Collected data entries
___

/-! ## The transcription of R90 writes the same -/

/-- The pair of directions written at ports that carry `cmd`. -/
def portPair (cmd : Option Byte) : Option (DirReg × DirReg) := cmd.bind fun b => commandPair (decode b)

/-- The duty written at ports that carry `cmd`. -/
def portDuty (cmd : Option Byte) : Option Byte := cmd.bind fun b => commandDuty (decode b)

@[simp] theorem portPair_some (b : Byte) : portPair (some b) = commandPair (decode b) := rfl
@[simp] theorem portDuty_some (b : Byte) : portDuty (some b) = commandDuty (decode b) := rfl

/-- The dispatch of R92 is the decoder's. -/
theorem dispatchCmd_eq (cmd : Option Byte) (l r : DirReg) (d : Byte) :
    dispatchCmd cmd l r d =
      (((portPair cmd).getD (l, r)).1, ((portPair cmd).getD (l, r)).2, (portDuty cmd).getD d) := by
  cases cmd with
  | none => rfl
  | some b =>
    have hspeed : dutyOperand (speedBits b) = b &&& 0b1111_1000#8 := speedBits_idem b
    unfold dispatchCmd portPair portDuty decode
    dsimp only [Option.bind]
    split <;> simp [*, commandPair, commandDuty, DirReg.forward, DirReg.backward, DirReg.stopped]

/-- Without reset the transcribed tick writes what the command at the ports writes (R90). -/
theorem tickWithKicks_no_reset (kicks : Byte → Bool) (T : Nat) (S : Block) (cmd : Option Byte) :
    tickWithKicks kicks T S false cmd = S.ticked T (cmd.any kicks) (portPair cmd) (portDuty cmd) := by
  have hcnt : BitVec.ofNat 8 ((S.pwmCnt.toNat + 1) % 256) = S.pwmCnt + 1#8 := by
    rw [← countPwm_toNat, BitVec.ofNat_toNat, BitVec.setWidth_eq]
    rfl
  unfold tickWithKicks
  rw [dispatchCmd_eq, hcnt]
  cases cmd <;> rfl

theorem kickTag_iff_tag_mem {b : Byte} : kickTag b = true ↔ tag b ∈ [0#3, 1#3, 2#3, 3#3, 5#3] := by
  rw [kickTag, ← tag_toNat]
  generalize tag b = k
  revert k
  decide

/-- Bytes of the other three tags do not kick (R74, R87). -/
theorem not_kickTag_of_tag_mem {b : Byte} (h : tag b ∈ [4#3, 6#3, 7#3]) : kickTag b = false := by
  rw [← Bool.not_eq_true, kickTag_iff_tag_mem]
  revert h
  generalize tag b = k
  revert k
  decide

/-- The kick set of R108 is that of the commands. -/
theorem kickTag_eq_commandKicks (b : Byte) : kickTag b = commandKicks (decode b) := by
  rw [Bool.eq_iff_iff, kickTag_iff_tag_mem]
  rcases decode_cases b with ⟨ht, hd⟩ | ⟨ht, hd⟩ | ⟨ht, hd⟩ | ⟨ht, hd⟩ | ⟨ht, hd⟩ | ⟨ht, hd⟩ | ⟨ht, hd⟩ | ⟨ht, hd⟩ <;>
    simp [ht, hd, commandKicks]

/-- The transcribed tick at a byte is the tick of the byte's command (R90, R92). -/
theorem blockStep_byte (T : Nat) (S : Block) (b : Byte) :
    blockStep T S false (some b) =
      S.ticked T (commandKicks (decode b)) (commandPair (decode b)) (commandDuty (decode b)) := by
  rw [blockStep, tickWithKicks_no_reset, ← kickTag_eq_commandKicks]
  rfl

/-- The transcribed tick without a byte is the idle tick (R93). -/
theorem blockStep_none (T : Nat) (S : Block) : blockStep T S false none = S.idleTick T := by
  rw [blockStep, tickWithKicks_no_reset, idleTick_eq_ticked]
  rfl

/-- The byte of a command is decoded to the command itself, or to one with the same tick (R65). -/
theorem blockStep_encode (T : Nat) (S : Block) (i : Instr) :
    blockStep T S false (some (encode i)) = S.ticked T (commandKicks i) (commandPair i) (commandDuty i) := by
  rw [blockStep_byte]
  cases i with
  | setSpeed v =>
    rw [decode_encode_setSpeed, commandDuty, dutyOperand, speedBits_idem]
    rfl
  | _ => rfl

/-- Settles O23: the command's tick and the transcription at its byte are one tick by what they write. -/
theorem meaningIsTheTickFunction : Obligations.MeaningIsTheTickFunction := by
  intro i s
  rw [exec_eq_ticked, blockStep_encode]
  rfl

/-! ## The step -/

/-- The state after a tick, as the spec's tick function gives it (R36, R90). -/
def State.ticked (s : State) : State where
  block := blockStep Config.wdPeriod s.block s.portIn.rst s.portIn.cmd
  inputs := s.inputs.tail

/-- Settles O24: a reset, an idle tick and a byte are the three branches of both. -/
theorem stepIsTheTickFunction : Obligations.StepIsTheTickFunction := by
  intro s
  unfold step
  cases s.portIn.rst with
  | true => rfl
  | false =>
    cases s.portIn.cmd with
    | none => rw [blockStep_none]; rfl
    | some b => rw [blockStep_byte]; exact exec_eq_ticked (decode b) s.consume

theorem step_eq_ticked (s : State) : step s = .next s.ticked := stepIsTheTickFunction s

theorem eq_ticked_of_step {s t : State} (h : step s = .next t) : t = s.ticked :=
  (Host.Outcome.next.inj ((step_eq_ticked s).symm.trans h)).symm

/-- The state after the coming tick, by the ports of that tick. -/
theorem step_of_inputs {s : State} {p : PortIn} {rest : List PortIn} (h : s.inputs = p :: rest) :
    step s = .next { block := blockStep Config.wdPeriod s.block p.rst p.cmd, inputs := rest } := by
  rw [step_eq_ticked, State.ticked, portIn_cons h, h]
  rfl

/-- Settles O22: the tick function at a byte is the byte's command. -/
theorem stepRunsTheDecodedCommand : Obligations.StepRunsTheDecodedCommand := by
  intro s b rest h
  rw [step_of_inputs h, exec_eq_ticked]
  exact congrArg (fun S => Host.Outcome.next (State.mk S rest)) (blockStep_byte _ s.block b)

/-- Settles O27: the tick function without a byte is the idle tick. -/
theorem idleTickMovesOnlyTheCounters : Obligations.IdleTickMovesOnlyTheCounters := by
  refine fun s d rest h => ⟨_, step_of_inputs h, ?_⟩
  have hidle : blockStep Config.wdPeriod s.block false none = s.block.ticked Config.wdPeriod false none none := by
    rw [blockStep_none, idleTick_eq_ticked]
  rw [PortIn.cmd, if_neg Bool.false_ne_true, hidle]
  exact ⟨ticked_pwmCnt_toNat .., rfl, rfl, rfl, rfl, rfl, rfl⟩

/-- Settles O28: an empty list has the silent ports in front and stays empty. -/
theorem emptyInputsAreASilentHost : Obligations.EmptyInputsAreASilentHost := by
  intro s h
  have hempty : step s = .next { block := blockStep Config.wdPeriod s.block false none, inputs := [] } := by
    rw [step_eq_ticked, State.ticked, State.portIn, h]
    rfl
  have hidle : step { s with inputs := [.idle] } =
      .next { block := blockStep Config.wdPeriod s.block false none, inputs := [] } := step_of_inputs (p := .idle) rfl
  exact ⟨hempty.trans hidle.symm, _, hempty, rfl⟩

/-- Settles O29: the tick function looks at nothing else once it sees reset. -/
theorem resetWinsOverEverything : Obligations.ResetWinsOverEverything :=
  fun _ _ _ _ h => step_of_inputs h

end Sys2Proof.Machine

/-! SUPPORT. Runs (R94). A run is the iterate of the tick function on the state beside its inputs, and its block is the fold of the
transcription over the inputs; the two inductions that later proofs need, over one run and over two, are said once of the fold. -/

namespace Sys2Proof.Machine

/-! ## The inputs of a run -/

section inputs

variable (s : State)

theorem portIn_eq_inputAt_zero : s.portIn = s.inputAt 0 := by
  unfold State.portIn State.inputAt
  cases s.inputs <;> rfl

___

YOUR OBJECTIVE
The required output is the stretch of entries above from the line containing "rw [dispatchCmd_eq, hcnt]" through the line containing "theorem blockStep_encode (T", reproduced exactly.

ANSWER SPACE
  rw [dispatchCmd_eq, hcnt]
  cases cmd <;> rfl

theorem kickTag_iff_tag_mem {b : Byte} : kickTag b = true ↔ tag b ∈ [0#3, 1#3, 2#3, 3#3, 5#3] := by
  rw [kickTag, ← tag_toNat]
  generalize tag b = k
  revert k
  decide

/-- Bytes of the other three tags do not kick (R74, R87). -/
theorem not_kickTag_of_tag_mem {b : Byte} (h : tag b ∈ [4#3, 6#3, 7#3]) : kickTag b = false := by
  rw [← Bool.not_eq_true, kickTag_iff_tag_mem]
  revert h
  generalize tag b = k
  revert k
  decide

/-- The kick set of R108 is that of the commands. -/
theorem kickTag_eq_commandKicks (b : Byte) : kickTag b = commandKicks (decode b) := by
  rw [Bool.eq_iff_iff, kickTag_iff_tag_mem]
  rcases decode_cases b with ⟨ht, hd⟩ | ⟨ht, hd⟩ | ⟨ht, hd⟩ | ⟨ht, hd⟩ | ⟨ht, hd⟩ | ⟨ht, hd⟩ | ⟨ht, hd⟩ | ⟨ht, hd⟩ <;>
    simp [ht, hd, commandKicks]

/-- The transcribed tick at a byte is the tick of the byte's command (R90, R92). -/
theorem blockStep_byte (T : Nat) (S : Block) (b : Byte) :
    blockStep T S false (some b) =
      S.ticked T (commandKicks (decode b)) (commandPair (decode b)) (commandDuty (decode b)) := by
  rw [blockStep, tickWithKicks_no_reset, ← kickTag_eq_commandKicks]
  rfl

/-- The transcribed tick without a byte is the idle tick (R93). -/
theorem blockStep_none (T : Nat) (S : Block) : blockStep T S false none = S.idleTick T := by
  rw [blockStep, tickWithKicks_no_reset, idleTick_eq_ticked]
  rfl

/-- The byte of a command is decoded to the command itself, or to one with the same tick (R65). -/
theorem blockStep_encode (T : Nat) (S : Block) (i : Instr) :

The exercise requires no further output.